■ Your objective ■
From the records below, print exactly the lines starting at the one containing "(a.fill + 256 * row + col)" and ending at the one containing "def slotNamed (n", ends included, and nothing else.
Records for the exercise START
-- ==== Sys2Proof/Machine/Matrix.lean ====
section
/-! DEFINITION. Matrix instructions (R306 to R323): slots and tokens, MMA and its execution, ALD, AST, AZERO and
ADRN. -/

namespace Sys2Proof.Machine

open Sys2Proof

/-! ### Slots -/

def accKey (core phys : Nat) : Nat := core * 64 + phys
def State.acc? (s : State) (key : Nat) : Option Acc := mfind s.accs key
def State.modAcc (s : State) (key : Nat) (f : Acc → Acc) : State :=
  match mfind s.accs key with
  | some a => { s with accs := minsert key (f a) s.accs }
  | none => s

/-- An element: what was written, else the unspecified contents of the allotment (R164). -/
def Acc.elem (a : Acc) (row col : Nat) : Lane32 :=
  match mfind a.data (256 * row + col) with
  | some x => x
  | none => Config.freeSlotWord (a.fill + 256 * row + col)
def Acc.tag (a : Acc) (row gran : Nat) : Tag := mget 0 a.tags (64 * row + gran)
def Acc.setElem (a : Acc) (row col : Nat) (x : Lane32) : Acc := { a with data := minsert (256 * row + col) x a.data }
def Acc.setTag (a : Acc) (row gran : Nat) (t : Tag) : Acc := { a with tags := mput 0 a.tags (64 * row + gran) t }
def Acc.spoil (a : Acc) (row gran : Nat) (p : Bool) : Acc :=
  let k := 64 * row + gran
  { a with poison := if p then (if a.poison.contains k then a.poison else a.poison ++ [k]) else a.poison.filter (fun x => x != k) }

/-- The 16 bytes of a slot granule. -/
def Acc.bytes (a : Acc) (row gran : Nat) : Nat :=
  leNat ((List.range 4).flatMap (fun j => natBytes 4 (a.elem row (4 * gran + j)).toNat))

/-- A whole slot granule. -/
def Acc.putGran (a : Acc) (row gran : Nat) (b : List Byte) (t : Tag) : Acc :=
  let a := (List.range 4).foldl (fun a j => a.setElem row (4 * gran + j) (BitVec.ofNat 32 (leNat ((b.drop (4 * j)).take 4)))) a
  (a.setTag row gran t).spoil row gran false

/-- The rows of a set of lanes (R313). -/
def rowsOf (w : Nat) (x : Mask) : BitVec 64 := maskOf ((List.range 64).filter (fun m => x.getLsbD (m % w)))

/-- The physical slot of accN, and its state. -/
def slotOfTeam (s : State) (c : Cur) (n : Nat) : Option (Nat × Acc) :=
  (c.t.accs[n]?).bind (fun p => (s.acc? (accKey c.t.core p)).map (fun a => (p, a)))

def slotNamed (n : BitVec 6) (c : Cur) : Bool := n.toNat < c.l.kernel.acc

/-- The token lets the group use the slot (R307): it claims an unclaimed one; a slot on its way to the engine makes
its giver wait, but for lanes whose earlier instruction on the slot is still to be done (R321). -/
inductive Use
  | go (s : State)
  | wait
  | fault
deriving DecidableEq, Repr

def useHeld (s : State) (c : Cur) (key : Nat) (a : Acc) : Use :=
  match a.token with
  | .unclaimed => .go (s.modAcc key (fun a => { a with token := .held c.g.grp }))
  | .held g => if g == c.g.grp then .go s else .fault
  | .leaving g =>
    if g != c.g.grp then .fault
    else if a.parked.any (fun p => p.1 == g && c.n.x.getLsbD p.2) then .go s else .wait
  | .engine => .fault

/-- Lanes of the group have done their instruction on a slot, but for those that are to replay it. -/
def stayParked (s : State) (c : Cur) (key : Nat) (done parks : List Nat) : State :=
  s.modAcc key (fun a => { a with
    parked := a.parked.filter (fun p => p.1 != c.g.grp || !done.contains p.2) ++ parks.map (fun i => (c.g.grp, i)) })

/-- A word on a slot that the group must hold. -/
def heldWord (s : State) (c : Cur) (slot : BitVec 6) (k : State → Nat → Nat → State) : State :=
  match slotOfTeam s c slot.toNat with
  | none => s
  | some (p, a) => match useHeld s c (accKey c.t.core p) a with
    | .go s => k s (accKey c.t.core p) p
    | .wait => blockWord s c (.arel p)
    | .fault => wordFault s c .accToken

/-! ### AREL, AACQ, AZERO (R307, R317, R318) -/

/-- AREL: the token goes to the engine, at once unless lanes of the group are still to do an earlier instruction on the
slot (R307, R321); the slot has no events from now on. -/
def execArel (h : Head) (slot : BitVec 6) (s : State) : Host.Outcome State Fault Refusal :=
  onCur s fun c =>
    if !slotNamed slot c then wordFault s c .illegalOperand
    else heldWord s c slot fun s key _ =>
      finish (s.modAcc key (fun a => { a with
        token := if a.parked.any (fun p => p.1 == c.g.grp) then .leaving c.g.grp else .engine
        event := none
        shadows := 0 })) c h

/-- The token passes to the engine once the giver's earlier instructions on the slot are done. -/
def execArelHandover (core slot : Nat) (s : State) : Host.Outcome State Fault Refusal :=
  let key := accKey core slot
  .next (match s.acc? key with
    | some a => match a.token with
      | .leaving g =>
        if a.parked.any (fun p => p.1 == g) then s
        else wakeIf (s.modAcc key (fun a => { a with token := .engine })) ⟨a.team, g⟩ (fun _ w => w == .arel slot) (fun s _ => wake s ⟨a.team, g⟩)
      | _ => s
    | none => s)

/-- MMAs of a slot, in issue order. -/
def slotMmas (s : State) (core phys : Nat) : List Mma := s.mmas.filter (fun m => m.core == core && m.phys == phys)

/-- The group takes a slot back from the engine: its event is delivered (R318, R319). -/
def takeSlot (s : State) (c : Cur) (key : Nat) : State :=
  match s.acc? key with
  | none => s
  | some a =>
    let s := s.modAcc key (fun a => { a with token := .held c.g.grp, event := none, shadows := 0 })
    match a.event with
    | none => finish s c ⟨false, .blame, 0, false⟩
    | some e =>
      let ssyn := if e.cause == .shadow then e.ssyn ||| BitVec.ofNat 64 (min 127 a.shadows * 2 ^ 7) else 0
      raiseTraps s c 0 (afterWord c.n).1 ssyn e.sunit e.stile
        ((lanesOf c.n.x).map (fun i => ⟨i, e.cause, e.ttag, BitVec.ofNat 64 e.va⟩))

def execAacq (_h : Head) (slot : BitVec 6) (s : State) : Host.Outcome State Fault Refusal :=
  onCur s fun c =>
    if !slotNamed slot c then wordFault s c .illegalOperand
    else match slotOfTeam s c slot.toNat with
      | none => s
      | some (p, a) =>
        let key := accKey c.t.core p
        match a.token with
        | .unclaimed => takeSlot s c key
        | .held _ => wordFault s c .accToken
        | .leaving g => if g == c.g.grp then blockWord s c (.arel p) else wordFault s c .accToken
        | .engine =>
          if (slotMmas s c.t.core p).isEmpty && a.waits.isEmpty then takeSlot s c key
          else waitFor (s.modAcc key (fun a => { a with waits := a.waits ++ [c.g.grp] })) c (.aacq p)

/-- The slot's queued MMAs are done: the first waiting AACQ takes it, and a later one finds it held. -/
def execAacqComplete (g : GRef) (s : State) : Host.Outcome State Fault Refusal :=
  .next (match s.team? g.team, s.group? g with
    | some t, some gr => match gr.wait with
      | some w => match w.why with
        | .aacq p =>
          let key := accKey t.core p
          match s.acc? key with
          | some a =>
            if a.waits.head? != some g.grp || !(slotMmas s t.core p).isEmpty then s
            else
              let late := a.waits.drop 1
              let s := s.modAcc key (fun a => { a with waits := [] })
              let s := wake s g
              let s := match curAt s w.now with
                | some c => takeSlot s c key
                | none => s
              late.foldl (fun s n => match (s.group? ⟨g.team, n⟩).bind (·.wait) with
                | some w => endTeam s g.team ⟨.accToken, false, ⟨g.team, n⟩, 0, 0, w.now.pc, 0, 0, 0⟩
                | none => s) s
          | none => s
        | _ => s
      | none => s
    | _, _ => s)

/-- AZERO. -/
def execAzero (h : Head) (slot : BitVec 6) (s : State) : Host.Outcome State Fault Refusal :=
  onCur s fun c =>
    if !slotNamed slot c then wordFault s c .illegalOperand
    else heldWord s c slot fun s key _ =>
      let births := h.rule == .blame || h.rule == .birth
      let (hd, s) := if births then internFor s c.ref c.n.pc else (0, s)
      let tag := fun (old : Tag) => match h.rule with
        | .blame | .birth => TagSrc.tag hd (.born false)
        | .keep => old
        | .pass => 0
      let rows := lanesOf (rowsOf c.width c.n.x)
      let zero := fun (a : Acc) (m : Nat) => (List.range 64).foldl (fun a j =>
        a.putGran m j (List.replicate 16 0) (tag (a.tag m j))) a
      finish (s.modAcc key (fun a => rows.foldl zero a)) c h

/-! ### MMA at issue (R308 to R310) -/

/-- An origin register of MMA (R309). -/
def mmaI0 (w : Word) : Nat := (w.extractLsb' 0 24).toNat
def mmaI1 (w : Word) : Nat := (w.extractLsb' 24 24).toNat
def mmaI2 (w : Word) : Nat := (w.extractLsb' 48 8).toNat
def mmaSize (w : Word) : Nat := (w.extractLsb' 56 8).toNat + 1

/-- Check 2. -/
def mmaCoordOk (r : BitVec 352) (w : Word) : Bool :=
  mmaI0 w < tExt r 0 && mmaI1 w < tExt r 1 && (if tCb r then mmaI2 w == 0 else if tRank r == 3 then mmaI2 w < tDim r 2 else mmaI2 w == 0)

/-- The K-block of a format, 0 when MMA does not take it. -/
def kBlock (f : BitVec 8) : Nat :=
  match f.toNat with
  | 0x02 => 8
  | 0x03 | 0x04 => 16
  | n => if n ≥ 0x41 then 32 else 0

/-- Check 3. -/
def mmaShapeOk (a b : BitVec 352) : Bool :=
  let rank := fun (r : BitVec 352) => tRank r == 2 || tRank r == 3
  rank a && rank b && kBlock (tFmt a) != 0 && (tFmt a == tFmt b || (kBlock (tFmt a) == 32 && kBlock (tFmt b) == 32))

/-- NSTAT takes the reason of an MMA, before the next word. -/
def mmaReason (s : State) (c : Cur) (h : Head) (code : Nat) : State := finish (c.mod s (fun g => g.setN code)) c h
Records for the exercise END
■ Exercise result ■
  | none => Config.freeSlotWord (a.fill + 256 * row + col)
def Acc.tag (a : Acc) (row gran : Nat) : Tag := mget 0 a.tags (64 * row + gran)
def Acc.setElem (a : Acc) (row col : Nat) (x : Lane32) : Acc := { a with data := minsert (256 * row + col) x a.data }
def Acc.setTag (a : Acc) (row gran : Nat) (t : Tag) : Acc := { a with tags := mput 0 a.tags (64 * row + gran) t }
def Acc.spoil (a : Acc) (row gran : Nat) (p : Bool) : Acc :=
  let k := 64 * row + gran
  { a with poison := if p then (if a.poison.contains k then a.poison else a.poison ++ [k]) else a.poison.filter (fun x => x != k) }

/-- The 16 bytes of a slot granule. -/
def Acc.bytes (a : Acc) (row gran : Nat) : Nat :=
  leNat ((List.range 4).flatMap (fun j => natBytes 4 (a.elem row (4 * gran + j)).toNat))

/-- A whole slot granule. -/
def Acc.putGran (a : Acc) (row gran : Nat) (b : List Byte) (t : Tag) : Acc :=
  let a := (List.range 4).foldl (fun a j => a.setElem row (4 * gran + j) (BitVec.ofNat 32 (leNat ((b.drop (4 * j)).take 4)))) a
  (a.setTag row gran t).spoil row gran false

/-- The rows of a set of lanes (R313). -/
def rowsOf (w : Nat) (x : Mask) : BitVec 64 := maskOf ((List.range 64).filter (fun m => x.getLsbD (m % w)))

/-- The physical slot of accN, and its state. -/
def slotOfTeam (s : State) (c : Cur) (n : Nat) : Option (Nat × Acc) :=
  (c.t.accs[n]?).bind (fun p => (s.acc? (accKey c.t.core p)).map (fun a => (p, a)))

def slotNamed (n : BitVec 6) (c : Cur) : Bool := n.toNat < c.l.kernel.acc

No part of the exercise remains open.